What is expected »
From the records below, transcribe exactly the lines that begin at the line with "Obligations.AcceptReleasesTheFrameAndDrains := by" and end at the line with "refine ⟨push_pq s b, push_port s b, ?_⟩", both included.

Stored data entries
--------------------

/-- Settles O22: ACCEPT releases the frame and drains what is queued. -/
theorem acceptReleasesTheFrameAndDrains : Obligations.AcceptReleasesTheFrameAndDrains := by
  intro s arg hlegal
  have hexec : exec (.accept arg) s = .next s.accept := guarded_of_codesLegal hlegal _
  rw [hexec]
  refine ⟨congrArg _ (commandWord_eq_append _ _), fun he => congrArg _ (accept_of_ne_emit he), fun he => ?_⟩
  obtain ⟨k, hk, hdrain, hscan⟩ := release_drain_spec s s.pq
  exact ⟨k, hk, congrArg _ ((accept_emit he).trans hdrain), hscan⟩

/-- Settles O23: REJECT releases the frame and drains its bytes, all but the magic, and then what was queued. -/
theorem rejectReplaysAllButTheMagic : Obligations.RejectReplaysAllButTheMagic := by
  intro s arg hlegal
  have hexec : exec (.reject arg) s = .next s.reject := guarded_of_codesLegal hlegal _
  rw [hexec]
  refine ⟨congrArg _ (commandWord_eq_append _ _), fun he => congrArg _ (reject_of_ne_emit he), fun he => ?_⟩
  obtain ⟨k, hk, hdrain, hscan⟩ := release_drain_spec s (s.raw.slice 1 s.n ++ s.pq)
  rw [s.held_drop_one]
  exact ⟨k, hk, congrArg _ ((reject_emit he).trans hdrain), hscan⟩

/-- Settles O30, case by case of Consume. -/
theorem pushStoresOneByteAndLeavesTheRest : Obligations.PushStoresOneByteAndLeavesTheRest := by
  intro s t i b hi hexec
  rw [exec_of_offeredByte hi, guarded_eq_next] at hexec
  obtain ⟨hlegal, rfl⟩ := hexec
  refine ⟨push_pq s b, push_port s b, ?_⟩
  by_cases he : s.rxState = .emit
  · rw [push_emit he]
    exact ⟨fun _ _ _ => rfl, fun _ _ _ => rfl, fun _ => rfl, fun _ => rfl, fun _ => rfl⟩
  rw [push_of_ne_emit he]
  rcases consume_cases s b with ⟨hs, v, hb, e⟩ | ⟨hs, hb, e⟩ | ⟨hs, e⟩ | ⟨hs, e⟩ | ⟨hs, e⟩ <;> rw [e]
  · -- a candidate opens: one byte at index 0, a new version and CRC
    exact ⟨fun _ j hj => Memory.read_write_of_ne s.raw b hj, by simp [hs], by simp [hs, hb], by simp [hs, hb],
      by simp [hs, hb]⟩
  · exact ⟨fun _ _ _ => rfl, fun _ _ _ => rfl, fun _ => rfl, fun _ => rfl, fun _ => rfl⟩
  · -- HEADER and PAYLOAD: one byte at index n, and the CRC
    refine ⟨?_, fun _ j hj => read_store_of_ne b hj, ?_, fun _ => rfl, ?_⟩ <;> rcases hs with hs | hs <;> simp [hs]
  · -- CHECKSUM and SIGNATURE: one byte at index n
    refine ⟨?_, fun _ j hj => read_store_of_ne b hj, ?_, fun _ => rfl, fun _ => rfl⟩ <;> rcases hs with hs | hs <;> simp [hs]
  · exact ⟨fun _ _ _ => rfl, fun _ _ _ => rfl, fun _ => rfl, fun _ => rfl, fun _ => rfl⟩

/-- Settles O32: a scan of k bytes from SEEKING stores at most k bytes from index 0 on, and nothing where no byte of it is a magic
byte. -/
theorem drainStoresOnlyWhatItScans : Obligations.DrainStoresOnlyWhatItScans := by
  intro s t i queue he hi hexec
  obtain ⟨k, hk, hdrain, -⟩ := release_drain_spec s queue
  have ht : t = { (queue.take k).foldl State.consume s.release with pq := queue.drop k, status := 0 } := by
    rw [← hdrain]
    rcases hi with ⟨⟨a, rfl⟩, rfl⟩ | ⟨⟨a, rfl⟩, rfl⟩
    · obtain ⟨-, rfl⟩ := guarded_eq_next.mp hexec
      exact accept_emit he
    · obtain ⟨-, rfl⟩ := guarded_eq_next.mp hexec
      rw [s.held_drop_one]
      exact reject_emit he
  have hstores := foldl_consume_storesUpTo s.release (queue.take k)
  have hindex : s.release.storeIndex = 0 := rfl
  rw [List.length_take_of_le hk] at hstores
  subst ht
  refine ⟨foldl_consume_port _ _, rfl, k, hk, rfl, fun j hj => hstores.read_eq j (by omega), fun hnoise => ?_⟩
  rw [foldl_consume_noise rfl hnoise]
  exact ⟨rfl, rfl⟩

end Sys2Proof.Proofs
end

section
/-! PROOFS. The family 42_stream_receiver: the candidate in RAW against FrameDecode of its bytes, and a frame offered
whole (R164). -/

namespace Sys2Proof

/-! ### FrameDecode and the bytes it consumes (R127) -/

section
variable {buf : List Byte} {r : FrameRecord} {c : Nat} (h : frameDecode buf = .ok (r, c))
include h

/-- The bytes consumed are the frame, and it stands at the start of the buffer. -/
theorem frameDecode_consumed : c = r.wireBytes.length ∧ buf = r.wireBytes ++ buf.drop c := by
  obtain ⟨-, hbytes⟩ := frameDecode_sound h
  obtain ⟨-, -, -, -, -, hle⟩ := frameDecode_eq_ok.mp h
  refine ⟨?_, ?_⟩
  · rw [hbytes, List.length_take_of_le hle]
  · rw [hbytes, List.take_append_drop]

theorem frameDecode_consumed_pos : 0 < c := by
  have hb := FrameRecord.wireBytes_bounds (frameDecode_sound h).1
  rw [(frameDecode_consumed h).1]
  omega

theorem frameDecode_consumed_le : c ≤ buf.length := by
  obtain ⟨-, -, -, -, -, hle⟩ := frameDecode_eq_ok.mp h
  exact hle

/-- What follows a whole frame is not read. -/
theorem frameDecode_append (rest : List Byte) : frameDecode (buf ++ rest) = .ok (r, c) := by
  obtain ⟨hc, hbuf⟩ := frameDecode_consumed h
  rw [hbuf, List.append_assoc, hc]
  exact frameDecode_wireBytes_append (frameDecode_sound h).1 _

theorem frameDecode_take_consumed : frameDecode (buf.take c) = .ok (r, c) := by
  obtain ⟨hwf, hbytes⟩ := frameDecode_sound h
  rw [← hbytes, frameDecode_wireBytes hwf, (frameDecode_consumed h).1]

/-- A frame cut short is Incomplete. -/
theorem frameDecode_take_of_lt_consumed {k : Nat} (hk : k < c) : frameDecode (buf.take k) = .error .incomplete := by
  obtain ⟨hc, hbuf⟩ := frameDecode_consumed h
  rw [hbuf, List.take_append_of_le_length (by omega)]
  exact frameDecode_take_wireBytes (frameDecode_sound h).1 (by omega)

end

/-- A buffer that starts with a magic byte holds a whole frame or is Incomplete. -/
theorem frameDecode_magic (v : Version) (rest : List Byte) :
    (∃ p, frameDecode (v.magic :: rest) = .ok p) ∨ frameDecode (v.magic :: rest) = .error .incomplete := by
  by_cases hl : v.hdrLen ≤ (v.magic :: rest).length
  · rw [frameDecode_of_header (byteAt_cons_zero _ _) hl]
    split
    · exact .inr rfl
    · exact .inl ⟨_, rfl⟩
  · exact .inr (frameDecode_shortHeader v (by omega))

end Sys2Proof

namespace Sys2Proof.Machine

/-! ### The bytes held, as bytes are consumed (R153, R154) -/

section
variable {s : State}

theorem State.held_seeking (h : s.countAgrees) (hr : s.rxState = .seeking) : s.held = [] := by
  have hn : s.n = 0 := by simpa only [State.countAgrees, hr] using h
  rw [State.held, hn, Memory.slice_self]

/-- A candidate opened holds its magic byte. -/
theorem State.held_openCandidate (h : s.raw.wf = true) (v : Version) (b : Byte) : (s.openCandidate v b).held = [b] :=
  Memory.slice_write_end h (Nat.zero_le 0) b

/-- A state that holds bytes and no frame is in one of the four states of a candidate (R29). -/
theorem State.candidate_cases (h : s.countAgrees) (h0 : s.rxState ≠ .seeking) (he : s.rxState ≠ .emit) :
    s.rxState = .header ∨ s.rxState = .payload ∨ s.rxState = .checksum ∨ s.rxState = .signature := by
  unfold State.countAgrees at h
  cases hr : s.rxState with
  | seeking => exact absurd hr h0
  | emit => exact absurd hr he
  | unused6 | unused7 => simp only [hr] at h
  | _ => simp

/-- The candidate grows by the byte consumed. -/
theorem CandidateInv.held_consume (h : CandidateInv s) (h0 : s.rxState ≠ .seeking) (he : s.rxState ≠ .emit) (b : Byte) :
    (s.consume b).held = s.held ++ [b] := by
  have hn := (State.candidate_n_bounds h.countAgrees h0 he).2
  have hstore : (s.store b).held = s.held ++ [b] := by
    rw [State.held, State.store_raw, if_pos (show s.n < Config.rawCap from hn)]
    exact Memory.slice_write_end h.rawWf (Nat.zero_le _) b
  rcases State.candidate_cases h.countAgrees h0 he with hr | hr | hr | hr
  · rw [consume_header hr]; exact hstore
  · rw [consume_payload hr]; exact hstore
  · rw [consume_checksum hr]; exact hstore
  · rw [consume_signature hr]; exact hstore

/-! ### FrameDecode of a candidate that is no frame yet -/

/-- Inside a candidate, the frame is longer than the bytes held, once the length is known (R29). -/
theorem State.n_lt_total (h : s.countAgrees) (h0 : s.rxState ≠ .seeking) (he : s.rxState ≠ .emit) : s.n < s.total := by
  have htotal := s.total_eq
  unfold State.countAgrees at h
  cases hr : s.rxState <;> simp only [hr, ne_eq, reduceCtorEq, not_true_eq_false] at h h0 he <;> omega

/-- The bytes of a candidate are Incomplete to FrameDecode until the frame is held. -/
theorem State.Inv.frameDecode_candidate (h : s.Inv) (h0 : s.rxState ≠ .seeking) (he : s.rxState ≠ .emit) :
    frameDecode s.held = .error .incomplete := by
  have hn := (State.candidate_n_bounds h.countAgrees h0 he).1
  have hlt := State.n_lt_total h.countAgrees h0 he
  have hmagic : byteAt s.held 0 = s.ver.magic := (State.byteAt_held hn).trans (h.magicHeld h0)
  have hH : 6 ≤ s.hdrLen := s.ver.hdrLen_bounds.1
  by_cases hl : s.hdrLen ≤ s.n
  · have hlen : frameLength s.ver (recordAt s.ver s.held).len (recordAt s.ver s.held).incompat = s.total := by
      rw [recordAt_frameLength, signedOf_recordAt_incompat, State.byteAt_held (by omega), State.byteAt_held (by omega)]
      rfl
    rw [frameDecode_of_header hmagic (s.length_held.symm ▸ hl), hlen, if_pos (s.length_held.symm ▸ hlt)]
  · have hlen := s.length_held
    cases hheld : s.held with
    | nil =>
      rw [hheld, List.length_nil] at hlen
      omega
    | cons b rest =>
      rw [hheld] at hmagic hlen
      obtain rfl : b = s.ver.magic := hmagic
      exact frameDecode_shortHeader _ (by rw [hlen]; exact Nat.not_le.mp hl)

end

/-! ### Every view of a held frame shows the record FrameDecode reads from its bytes (R164) -/

/-- The signature bytes of a trailer stand in wire order after its link id and timestamp (R76). -/
theorem trailerAt_signature (buf : List Byte) (t : Nat) (j : Fin 6) :
    (trailerAt buf t).signature[j] = byteAt buf (t + 7 + j.val) := by
  fin_cases j <;> rfl

section
variable {s : State} (h : s.Inv) (he : s.rxState = .emit)
include h he

theorem State.Inv.headerFields_held :
    headerFields s.ver s.held =
      { len := s.len, incompat := s.flagField 2, compat := s.flagField 3, seq := s.field 2 4, sys := s.field 3 5,
        comp := s.field 4 6, msgid := s.msgid } := by
  obtain ⟨-, hck, -⟩ := h.held_bounds he
  have hH := s.hdrLen_eq
  cases hv : s.ver with
  | v1 =>
    rw [if_neg (by simp [hv])] at hH
    simp (disch := omega) only [headerFields, State.byteAt_held, State.len, State.flagField, State.field, State.msgid, hv]
  | v2 =>
    rw [if_pos hv] at hH
    simp (disch := omega) only [headerFields, State.byteAt_held, State.len, State.flagField, State.field, State.msgid, hv]

theorem State.Inv.recordAt_len_held : (recordAt s.ver s.held).len = s.raw.read 1 := by
  obtain ⟨-, hck, hH⟩ := h.held_bounds he
  rw [recordAt_len, State.byteAt_held (by omega)]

--------------------

Result below »
theorem acceptReleasesTheFrameAndDrains : Obligations.AcceptReleasesTheFrameAndDrains := by
  intro s arg hlegal
  have hexec : exec (.accept arg) s = .next s.accept := guarded_of_codesLegal hlegal _
  rw [hexec]
  refine ⟨congrArg _ (commandWord_eq_append _ _), fun he => congrArg _ (accept_of_ne_emit he), fun he => ?_⟩
  obtain ⟨k, hk, hdrain, hscan⟩ := release_drain_spec s s.pq
  exact ⟨k, hk, congrArg _ ((accept_emit he).trans hdrain), hscan⟩

/-- Settles O23: REJECT releases the frame and drains its bytes, all but the magic, and then what was queued. -/
theorem rejectReplaysAllButTheMagic : Obligations.RejectReplaysAllButTheMagic := by
  intro s arg hlegal
  have hexec : exec (.reject arg) s = .next s.reject := guarded_of_codesLegal hlegal _
  rw [hexec]
  refine ⟨congrArg _ (commandWord_eq_append _ _), fun he => congrArg _ (reject_of_ne_emit he), fun he => ?_⟩
  obtain ⟨k, hk, hdrain, hscan⟩ := release_drain_spec s (s.raw.slice 1 s.n ++ s.pq)
  rw [s.held_drop_one]
  exact ⟨k, hk, congrArg _ ((reject_emit he).trans hdrain), hscan⟩

/-- Settles O30, case by case of Consume. -/
theorem pushStoresOneByteAndLeavesTheRest : Obligations.PushStoresOneByteAndLeavesTheRest := by
  intro s t i b hi hexec
  rw [exec_of_offeredByte hi, guarded_eq_next] at hexec
  obtain ⟨hlegal, rfl⟩ := hexec
  refine ⟨push_pq s b, push_port s b, ?_⟩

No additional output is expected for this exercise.